§ SUPPLIED MATERIAL
/-- CHAIN_ENABLE_WRITE (R49, R50, R428). The transmit chain's ENABLE is forced to 0 in DEAD (R73). -/
def chainEnableWrite (x : Nat) (v : Bool) (c : Chip) : Chip :=
  if ! c.isOn (synthIsland x) || (v && c.stepCode 2 == 2) || (x == 2 && v && c.dev == devDead) then c.regReject
  else if c.b (synthEnable x) == v then c
  else if v then
    let c0 := if x = 2 then firstTemp c else c
    let c1 := refreshChain x (setSynth x { (c0.synth x) with target := c0.lockTarget x, lockAt := some (c0.now + 5369) }
      (c0.setB (synthEnable x) true))
    if x = 0 then followChain c1 else c1
  else
    let c1 := refreshChain x (setSynth x { (c.synth x) with lockAt := none } (c.setB (synthEnable x) false))
    if x = 2 then cutCarriers (c1.onRadio fun r => { r with autoFor := none }) else lanesCombine (chainStops x 1 c1)

/-- FOLLOW_WRITE (R48). DEDUCED: log entry 97. -/
def followWrite (v : Bool) (c : Chip) : Chip :=
  if ! c.isOn .rfRxB then c.regReject
  else if c.follows == v then c
  else
    let c1 := c.setB (Fld.RF_CHAIN_CTRL_FOLLOW 1) v
    if v then
      let f := match (c.synth 0).lockAt with
        | some _ => (c.synth 0).target
        | none => c.regN (synthNow 0)
      let c2 := refreshChain 1 (setSynth 1 { (c.synth 1) with armed := none } c1)
      lanesCombine (c2.onRadio fun r => { r with followDue := c2.b (synthEnable 1) && f != 0 })
    else lanesCombine (c1.onRadio fun r => { r with followDue := false })

/-- The retune that FOLLOW asked for starts at the next tick, or as a retune of chain B in progress ends (R48, R49). DEDUCED: log
entry 97. -/
def followTick (c : Chip) : Chip :=
  if ! c.radio.followDue || (c.synth 1).lockAt.isSome then c
  else
    let f := match (c.synth 0).lockAt with
      | some _ => (c.synth 0).target
      | none => c.regN (synthNow 0)
    let c1 := c.onRadio fun r => { r with followDue := false }
    if c.follows && c.isOn .rfRxB && c.b (synthEnable 1) then beginRetune 1 f (settling (c.regN (synthNow 1)) f) c1 else c1

/-! ### Gain (R51 to R56) -/

/-- The gain index of a chain. -/
def Chip.gainIndex (c : Chip) (x : Nat) : Nat := c.f (Fld.RF_CHAIN_STATUS_GAIN_INDEX x)

/-- Frames on a chain whose last symbol has not ended are marked with samples at full scale, or with the noise-figure rise of a step
down (R56). -/
def markFrames (x : Nat) (clipped : Bool) (rise : Option Nat) (c : Chip) : Chip :=
  c.onRadio fun r => { r with frames := r.frames.map fun f =>
    if f.endAt.isNone ∧ (f.lastSymbol.all fun g => decide (c.now < g)) ∧ (f.chain = x ∨ f.chain = 2) then
      { f with clipped := f.clipped || clipped, stepped := match rise, f.stepped with
        | some d, some e => some (max d e)
        | some d, none => some d
        | none, e => e }
    else f }

/-- One analog step to an index: counted, and the window restarts (R51, R53). -/
def gainStep (x to_ : Nat) (c : Chip) : Chip :=
  let from_ := c.gainIndex x
  if from_ = to_ then c
  else
    let c1 := (c.setF (Fld.RF_CHAIN_STATUS_GAIN_INDEX x) to_).bump (Fld.RF_CHAIN_COUNTS_STEPS x)
    let c2 := setSynth x { (c1.synth x) with lastStep := some c.now } c1
    if from_ < to_ then markFrames x false (some (noiseRise to_ - noiseRise 0)) c2 else c2

/-- Whether a chain's gain control may act: powered, enabled and not blanked (R57). -/
def Chip.gainLive (c : Chip) (x : Nat) : Bool := c.isOn (synthIsland x) && c.b (synthEnable x) && ! c.blanked x

/-- Whether `n` grains have passed since the last step. -/
def Chip.sinceStep (c : Chip) (x n : Nat) : Bool :=
  match (c.synth x).lastStep with
  | some g => decide (g + n ≤ c.now)
  | none => true

/-- GAIN_STEP_DOWN (R53): by one, or in an emergency by three with OVERLOAD; the 8-sample window (14 gr) must have filled
since the last step. DEDUCED: log entry 102. -/
def gainStepDown (x : Nat) (emergency : Bool) (c : Chip) : Chip :=
  if ! c.gainLive x then c
  else
    let c1 := if emergency then markFrames x true none ((c.setB (Fld.RF_CHAIN_STATUS_OVERLOAD x) true).raise .rf x) else c
    if c.b (Fld.RF_CHAIN_CTRL_AGC_MANUAL x) || ! c.sinceStep x 14 then c1
    else gainStep x (min 7 (c.gainIndex x + if emergency then 3 else 1)) c1

/-- GAIN_STEP_UP (R53, R54): the 8-sample window must have filled since the last step here too. -/
def gainStepUp (x : Nat) (c : Chip) : Chip :=
  if c.gainLive x && ! c.b (Fld.RF_CHAIN_CTRL_AGC_MANUAL x) && c.gainIndex x != 0 &&
      c.sinceStep x (max 14 (max (c.f Fld.RF_AGC_CONFIG_MIN_INTERVAL) (c.f Fld.RF_AGC_CONFIG_UP_HOLD))) then
    gainStep x (c.gainIndex x - 1) c
  else c

/-- At a tick boundary the index held under AGC_MANUAL is applied as one step; a blanked chain holds the index it has (R55, R57). -/
def applyManual (c : Chip) (x : Nat) : Chip :=
  if c.b (Fld.RF_CHAIN_CTRL_AGC_MANUAL x) && c.isOn (synthIsland x) && ! c.blanked x then
    gainStep x (c.f (Fld.RF_CHAIN_CTRL_MANUAL_INDEX x)) c
  else c

/-- MANUAL_INDEX_WRITE (R55): the index is applied at the next tick boundary (chainsGrain). -/
def manualIndexWrite (x i : Nat) (c : Chip) : Chip :=
  if ! c.isOn (synthIsland x) then c.regReject else c.setF (Fld.RF_CHAIN_CTRL_MANUAL_INDEX x) i

/-! ### Transmit settings (R61, R69) -/

/-- All coefficient sets become UNTRAINED (R69). -/
def untrainAll (c : Chip) : Chip := (List.range 32).foldl (fun c s => setDpdState s dpdUntrained c) c
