-- ==== Sys2Proof/Machine/Regs.lean ====
section
/-! DEFINITION. Reads and writes of the space-5 registers (R5, R12, R37, R38, R40 and the register tables that end each
chapter), with the rules that single registers add. -/

namespace Sys2Proof.Machine

/-! ### Presence -/

/-- The lane whose block holds an address (R36, R105). -/
def laneOfReg (a : Nat) : Option Nat := if 0xA000 ≤ a ∧ a < 0xB000 then some ((a - 0xA000) / 64) else none

/-- Words of space 5 that no register map row lists: the DPD coefficient store (R70) and the OTP mirror but for the rows
marked unreadable (R210). -/
def dpdPlace (a : Nat) : Option Nat := if 0x9000 ≤ a ∧ a < 0x9300 then some (a - 0x9000) else none
def otpPlace (a : Nat) : Option Nat :=
  if (0x10100 ≤ a ∧ a < 0x10108) ∨ (0x10118 ≤ a ∧ a < 0x10180) then some (a - 0x10100) else none

/-- The planned channel whose dwell charge an address reads (R134). -/
def dwellPlace (a : Nat) : Option Nat := if 0xD000 ≤ a ∧ a < 0xD100 then some (a - 0xD000) else none

/-- The feature registers of an island that a recipe may leave off (R2, R240). -/
def featureReg (a : Nat) : Bool :=
  a == Reg.RF_FEATURE || a == Reg.LINK_FEATURE || a == Reg.MEM_FEATURE || a == Reg.SEC_FEATURE || a == Reg.HOST_FEATURE

/-- Whether an address names a register that is present (R38): a reserved address does not, nor does a register of a lane
that the lane plan does not declare (R105), nor the charge of a channel beyond CHANNELS_M1 (R134), nor the feature register of
an island that the recipe leaves off; that island hides no other register (R16). DEDUCED: log entry 19. -/
def Chip.regPresent (c : Chip) (a : Nat) : Bool :=
  ((regInfo a).isSome || (dpdPlace a).isSome || (otpPlace a).isSome) &&
    (match laneOfReg a with
      | some n => c.laneDeclared n
      | none => ! (featureReg a && c.island (islandOf a) == .absent)) &&
    (match dwellPlace a with
      | some k => decide (k ≤ c.f Fld.LINK_DWELL_WINDOW_CHANNELS_M1)
      | none => true)

/-- Whether the island of a register serves it (R12); a device held in reset serves none (R339). DEDUCED: log entry 20. -/
def Chip.regServed (c : Chip) (a : Nat) : Bool := c.isOn (islandOf a) && decide (c.power ≠ 7) && ! c.pwr.heldInReset

/-! ### Reading -/

/-- The key of a register in a reader's shadow: reader 0 is the core, 1 to 4 the host paths (R300, R316). -/
def shadowKey (who a : Nat) : Nat := who * 2 ^ 20 + a

/-- Latch a word in a reader's shadow. -/
def latchShadow (who a : Nat) (w : Word) (c : Chip) : Chip :=
  { c with shadows := Store.put .absent c.shadows (shadowKey who a) w }

/-- Read a register that has a shadow: the shadow, which this empties, or the live word (R300, R316). -/
def readShadow (who a : Nat) (live : Word) (c : Chip) : Word × Chip :=
  let w := Store.get Word.absent c.shadows (shadowKey who a)
  if w = .absent then (live, c) else (w, latchShadow who a .absent c)

/-- A read of a timer's COUNT: that of the even timer of a chained pair latches the odd count (R300). -/
def readCount (who t : Nat) (c : Chip) : Word × Chip :=
  let live : Word := ⟨.grain, c.tmrCount t⟩
  if c.tmrChainedOdd t then readShadow who (Reg.TMR_COUNT t) live c
  else if t % 2 = 0 ∧ c.tmrChainedOdd (t + 1) = true then
    (live, latchShadow who (Reg.TMR_COUNT (t + 1)) ⟨.grain, c.tmrCount (t + 1)⟩ c)
  else (live, c)

/-- A read of RTC_SECONDS: the fraction and the calendar of the same tick go to the reader's shadow (R316). -/
def readSeconds (who : Nat) (c : Chip) : Word × Chip :=
  (c.reg Reg.RTC_SECONDS, [Reg.RTC_FRAC, Reg.RTC_CAL_DATE, Reg.RTC_CAL_TIME].foldl (fun c a => latchShadow who a (c.reg a) c) c)
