-- ==== Sys2Proof/Machine/Remash.lean ====
section
/-! DEFINITION. The re-mash: a new lane plan while the chip runs (R272 to R275). -/

namespace Sys2Proof.Machine

/-- Sections that a re-mash may not change, as type, length and digest (R273). -/
def Recipe.fixedSections (r : Recipe) : List (Nat × Nat × List Nat) :=
  ((interpreted r.sections).filter fun s => s.type != 2).map fun s => (s.type, s.length, s.digest)

/-- The conditions of R273 against the recipe in force, after checks 1 to 18. DEDUCED: log entry 92. -/
def remashRefusal (old new : Recipe) : Option Word :=
  if old.fixedSections != new.fixedSections || old.role != new.role || old.minRevision != new.minRevision then
    some (rejection .badArg 19 0)
  else if new.rollback < old.rollback then some (refused .rollback)
  else none

/-- The lanes whose entries differ between two plans, by number (R274). -/
def changedLanes (p q : LanePlan) : List Nat :=
  (List.range 64).filter fun n => (p.lanes.find? fun e => e.lane == n) != (q.lanes.find? fun e => e.lane == n)

/-- Whether a plan changes a chain's setting or initial centre (R274). -/
def chainChanged (p q : LanePlan) (x : Nat) : Bool :=
  if x = 0 then p.settingA != q.settingA || p.centreA != q.centreA else p.settingB != q.settingB || p.centreB != q.centreB

/-- A plan with the entry of one lane taken from another plan. -/
def planWithLane (p q : LanePlan) (n : Nat) : LanePlan :=
  let e := q.lanes.find? fun e => e.lane == n
  { p with lanes := (p.lanes.filter fun d => decide (d.lane < n)) ++ e.toList ++ p.lanes.filter fun d => decide (n < d.lane) }

/-- Replace the plan in force. -/
def setPlan (p : LanePlan) (c : Chip) : Chip := { c with recipe := c.recipe.map fun r => { r with plan := p } }

/-- Whether a lane may be QUIESCED: no frame is in reception, it is not switching, and no reservation covers it (R274).
DEDUCED: log entry 93. -/
def Chip.laneStill (c : Chip) (n : Nat) : Bool :=
  let st := c.laneState n
  st != laneDetect && st != laneReceive && st != laneFlush && st != laneSwitching && (c.laneSt n).owner.isNone

/-- A waiting lane becomes QUIESCED if it may (R274 step 2). -/
def laneQuiesce (n : Nat) (c : Chip) : Chip :=
  let s := c.laneSt n
  if s.quiesce.isSome && c.laneStill n then
    setLaneState n laneQuiesced (setLaneSt n { s with quiesce := none, hold := some (c.now + 64), switchAt := none, late := false } c)
  else c

/-- Step 1 of a lane: it stops new detections, and waits to become QUIESCED (R274). -/
def laneStop (n wait : Nat) (c : Chip) : Chip := laneQuiesce n (setLaneSt n { (c.laneSt n) with quiesce := some (c.now + wait) } c)

/-- The registers of a lane return to reset. -/
def resetLane (n : Nat) (c : Chip) : Chip :=
  setLaneSt n .idle { c with regs := Store.drop c.regs fun a => decide (0xA000 + 64 * n ≤ a) && decide (a < 0xA000 + 64 * (n + 1)) }

/-- A lane takes its entry of the new plan, which is in force for it (R274 step 3): a removed lane is gone, and an enabled one
is brought up at once, or as R266 enables it where its chain has just locked. A scheduler lane is driven again where TSCH runs
(R79). -/
def laneBringUp (r : Recipe) (n : Nat) (relocked : Bool) (c : Chip) : Chip :=
  let c1 := setPlan (planWithLane ((c.plan).getD r.plan) r.plan n) (resetLane n c)
  match r.plan.lanes.find? fun e => e.lane == n with
  | none => c1
  | some e =>
    let c2 := lanesReserved (applyLane r e c1)
    let c3 := setLaneSt n { (c2.laneSt n) with awaitLock := false } c2
    if ! e.enable then c3
    else if relocked then laneEnable n c3
    else laneRest n (laneTake n (c3.setB (Fld.LANE_CTRL_ENABLE n) true))

/-- Whether the entry of a lane in a plan hears a chain. -/
def LanePlan.laneHears (p : LanePlan) (n x : Nat) : Bool := (p.lanes.find? fun e => e.lane == n).any fun e => hears e.chain x

/-- Whether a lane, by its old entry or its new, is one of a chain that the plan changes (R274). `p` is the old plan. -/
def Remash.laneOf (m : Remash) (p : LanePlan) (x n : Nat) : Bool :=
  chainChanged p m.recipe.plan x && (p.laneHears n x || m.recipe.plan.laneHears n x)

/-- Whether a lane's new entry hears a chain that the plan changes: it is brought up once such a chain has locked. -/
def Remash.onChanged (m : Remash) (p : LanePlan) (n : Nat) : Bool :=
  [0, 1].any fun x => chainChanged p m.recipe.plan x && m.recipe.plan.laneHears n x

/-- Whether a changed chain that a lane's new entry hears has yet to take its setting or to lock on it. -/
def Remash.awaits (m : Remash) (p : LanePlan) (n : Nat) (c : Chip) : Bool :=
  [0, 1].any fun x => chainChanged p m.recipe.plan x && m.recipe.plan.laneHears n x && ! (m.took.contains x && c.locked x)

/-- Whether a lane's new channel would break rule 6 against a lane still to be processed (R274). DEDUCED: log entry 94. -/
def Remash.clashes (m : Remash) (n : Nat) (c : Chip) : Bool :=
  match m.recipe.plan.lanes.find? fun e => e.lane == n with
  | some e => m.todo.any fun k => k != n && c.laneState k != laneOff && phyFamily (c.laneSt k).phy == phyFamily e.phy &&
      shareChain (c.laneChain k) e.chain && overlaps (c.laneSt k).freq (planBandwidth (c.laneSt k).phy) e.freq (planBandwidth e.phy)
  | none => false

/-- A changed chain takes its new setting and retunes as an ENABLE transition (R274, R49). DEDUCED: log entry 95. -/
def retuneChain (r : Recipe) (x : Nat) (c : Chip) : Chip :=
  let on := c.b (synthEnable x)
  let c1 := applyChain x r (if on then chainEnableWrite x false c else c)
  if on then chainEnableWrite x true c1 else c1

/-- The re-mash completes (R275): the new recipe is the one in force and in AON's copy, M2 is extended, the link controller takes
the plan's lanes and scheduler lanes (R79, R134), and the mailbox command ends. -/
def remashEnd (m : Remash) (c : Chip) : Chip :=
  let c1 := clearCells { tschDrive false c with recipe := some m.recipe, kept := some m.recipe, remash := none }
  let c2 := measExtend 2 m.recipe.digestList c1
  let c3 := if c2.isOn .link then
      lanesReserved (linkFeature m.recipe ((c2.setRegN Reg.LINK_SCHED_LANES_LO (m.recipe.plan.schedLanes % 2 ^ 32)).setRegN
        Reg.LINK_SCHED_LANES_HI (m.recipe.plan.schedLanes / 2 ^ 32)))
    else c2
  if (c3.mbxOf m.path).code = 0x05 then finishMbx m.path (.int m.count) [] c3 else c3

/-- Held lanes that no longer clash with a lane to come, and whose changed chains have locked, are brought up. -/
def remashHeld (p : LanePlan) (m : Remash) (c : Chip) : Remash × Chip :=
  m.held.foldl (fun (m, c) n =>
    if m.awaits p n c || m.clashes n c then (m, c)
    else ({ m with held := m.held.filter (· != n) }, laneBringUp m.recipe n (m.onChanged p n) c)) (m, c)

/-- A chain that a plan changes takes its setting and initial centre, and retunes. -/
def chainTake (x : Nat) (r : Recipe) (c : Chip) : Chip :=
  let q := r.plan
  let p := (c.plan).getD q
  let p1 := if x = 0 then { p with settingA := q.settingA, centreA := q.centreA }
    else { p with settingB := q.settingB, centreB := q.centreB }
  applyRfFeature { r with plan := p1 } (retuneChain r x (setPlan p1 c))

/-- Each changed chain whose changed lanes are all QUIESCED takes its setting and retunes (R274). `p` is the old plan. -/
def remashChains (p : LanePlan) (m : Remash) (c : Chip) : Remash × Chip :=
  [0, 1].foldl (fun (m, c) x =>
    if ! chainChanged p m.recipe.plan x || m.took.contains x || m.todo.any (m.laneOf p x) then (m, c)
    else ({ m with took := m.took ++ [x] }, chainTake x m.recipe c)) (m, c)

/-- The plan that a re-mash began with: AON's copy of it. -/
def Chip.oldPlan (c : Chip) : LanePlan := match c.kept with
  | some r => r.plan
  | none => (c.plan).getD (parsePlan [])

/-- The re-mash goes on: the next lane begins, or the whole is complete. -/
def remashNext (m : Remash) (c : Chip) : Chip :=
  match m.todo with
  | n :: _ => laneStop n m.wait { c with remash := some m }
  | [] => if m.held.isEmpty then remashEnd m c else { c with remash := some m }

/-- The lane at hand has been QUIESCED for 64 gr: its old entry is gone, and its new one is applied, or it is held for its chain
or under rule 6 (R274 step 3). A held lane has no present channel, so lanes may trade channels. DEDUCED: log entry 94. `p` is the plan the re-mash began with. -/
def remashApply (p : LanePlan) (m : Remash) (n : Nat) (c : Chip) : Chip :=
  let c0 := setLaneSt n { (c.laneSt n) with hold := none, freq := 0, phy := 0 } c
  let m1 := { m with todo := m.todo.filter (· != n), count := m.count + 1 }
  let (m2, c2) := remashChains p { m1 with held := m1.held ++ [n] } c0
  let (m3, c3) := remashHeld p m2 c2
  remashNext m3 c3

/-- A chain has locked: the lanes of the re-mash that waited for it are brought up, and where they were the last it completes
(R274, R275). While the LANE island restarts they wait for its return. -/
def remashLocked (c : Chip) : Chip :=
  match c.remash with
  | some m =>
    if ! c.isOn .lane then c else
    let (m1, c1) := remashHeld c.oldPlan m c
    if m.todo.isEmpty then remashNext m1 c1 else { c1 with remash := some m1 }
  | none => c

/-- A synthesizer locks, and a re-mash that waits for it goes on (R49, R274). -/
def chainRelocked (x : Nat) (c : Chip) : Chip := remashLocked (retuneLocked x c)

/-- RETUNE_LOCKED (R49, R50, R274). -/
def execRetuneLocked (x : Fin 3) (s : State) : Host.Outcome State Fault Refusal := onChip (chainRelocked x.val) s

/-- REMASH_LANE_QUIESCED (R274): the lane at hand becomes QUIESCED if it may; once it has been for 64 gr, its new entry is
applied. -/
def remashLane (c : Chip) : Chip :=
  match c.remash with
  | none => c
  | some m =>
    match m.todo with
    | [] => c
    | n :: _ =>
      if ! c.isOn .lane then c
      else match (c.laneSt n).hold with
        | some g => if g ≤ c.now then remashApply c.oldPlan m n c else c
        | none => laneQuiesce n c

/-- REMASH_LANE_QUIESCED (R274). -/
def execRemashLaneQuiesced (s : State) : Host.Outcome State Fault Refusal := onChip remashLane s

/-- QUIESCE_WAIT_EXPIRY (R274): a frame still in reception is abandoned with cause QUIESCE. -/
def quiesceExpiry (c : Chip) : Chip :=
  match c.remash with
  | none => c
  | some m =>
    match m.todo with
    | [] => c
    | n :: _ =>
      match (c.laneSt n).quiesce with
      | some g =>
        let st := c.laneState n
        if g ≤ c.now ∧ (st = laneDetect ∨ st = laneReceive) then laneAbandon n 7 c else c
      | none => c

/-- QUIESCE_WAIT_EXPIRY (R274). -/
def execQuiesceWaitExpiry (s : State) : Host.Outcome State Fault Refusal := onChip quiesceExpiry s

/-- Start a re-mash with a recipe that passed every check; a changed chain with no changed lane retunes at once, and a plan
that changes no lane completes at once. -/
def remashBegin (path wait : Nat) (old new : Recipe) (c : Chip) : Chip :=
  let m : Remash :=
    { path := path, recipe := new, wait := wait, todo := changedLanes old.plan new.plan, held := [], took := [], count := 0 }
  let (m1, c1) := remashChains old.plan m { c with kept := some old }
  remashNext m1 c1

/-- REMASH as a mailbox command (R272, R273): the refusal, or none where the re-mash is under way. -/
def opRemash (o : Store Nat) (path : Nat) (args : List Word) (c : Chip) : Option Word × Chip :=
  let len := argOf args 1
  let wait := argOf args 2
  match c.recipe with
  | none => (some c.stateRefused, c)
  | some old =>
    if c.remash.isSome then (some (refused .busy), c)
    else if len.tag ≠ .int ∨ 262144 < len.nat ∨ len.nat = 0 ∨ wait.tag ≠ .int ∨ 67108864 < wait.nat then (some (refused .badArg), c)
    else if ! c.bufferOk (argOf args 0) len.nat [0, 1, 2, 3] then (some (refused .badArg), c)
    else match readOctets (argOf args 0).nat len.nat c with
      | (.fail w, c1) => (some w, c1)
      | (.ok x, c1) =>
        match c1.checkRecipe o x with
        | .error w => (some w, (noteAuth (w, c1)).2)
        | .ok new =>
          match remashRefusal old new with
          | some w => (some w, c1)
          | none => (none, remashBegin path wait.nat old new c1)

/-- The LANE island is about to come back during a re-mash: the new plan is in force for all of it, and the changed chains that
have not yet taken their settings do so (R275). -/
def remashAdopt (c : Chip) : Chip :=
  match c.remash with
  | some m => { (remashChains c.oldPlan { m with todo := [] } c).2 with recipe := some m.recipe }
  | none => c

/-- The LANE island has come back during a re-mash, which completes (R275). -/
def remashRestart (c : Chip) : Chip :=
  match c.remash with
  | some m => remashEnd { m with count := m.count + m.todo.length } c
  | none => c

end Sys2Proof.Machine
end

§ TASK TO CARRY OUT
Return every line of the preceding records in which the word "remashLane" appears.

§ SOLUTION FOR THIS EXERCISE
def remashLane (c : Chip) : Chip :=
def execRemashLaneQuiesced (s : State) : Host.Outcome State Fault Refusal := onChip remashLane s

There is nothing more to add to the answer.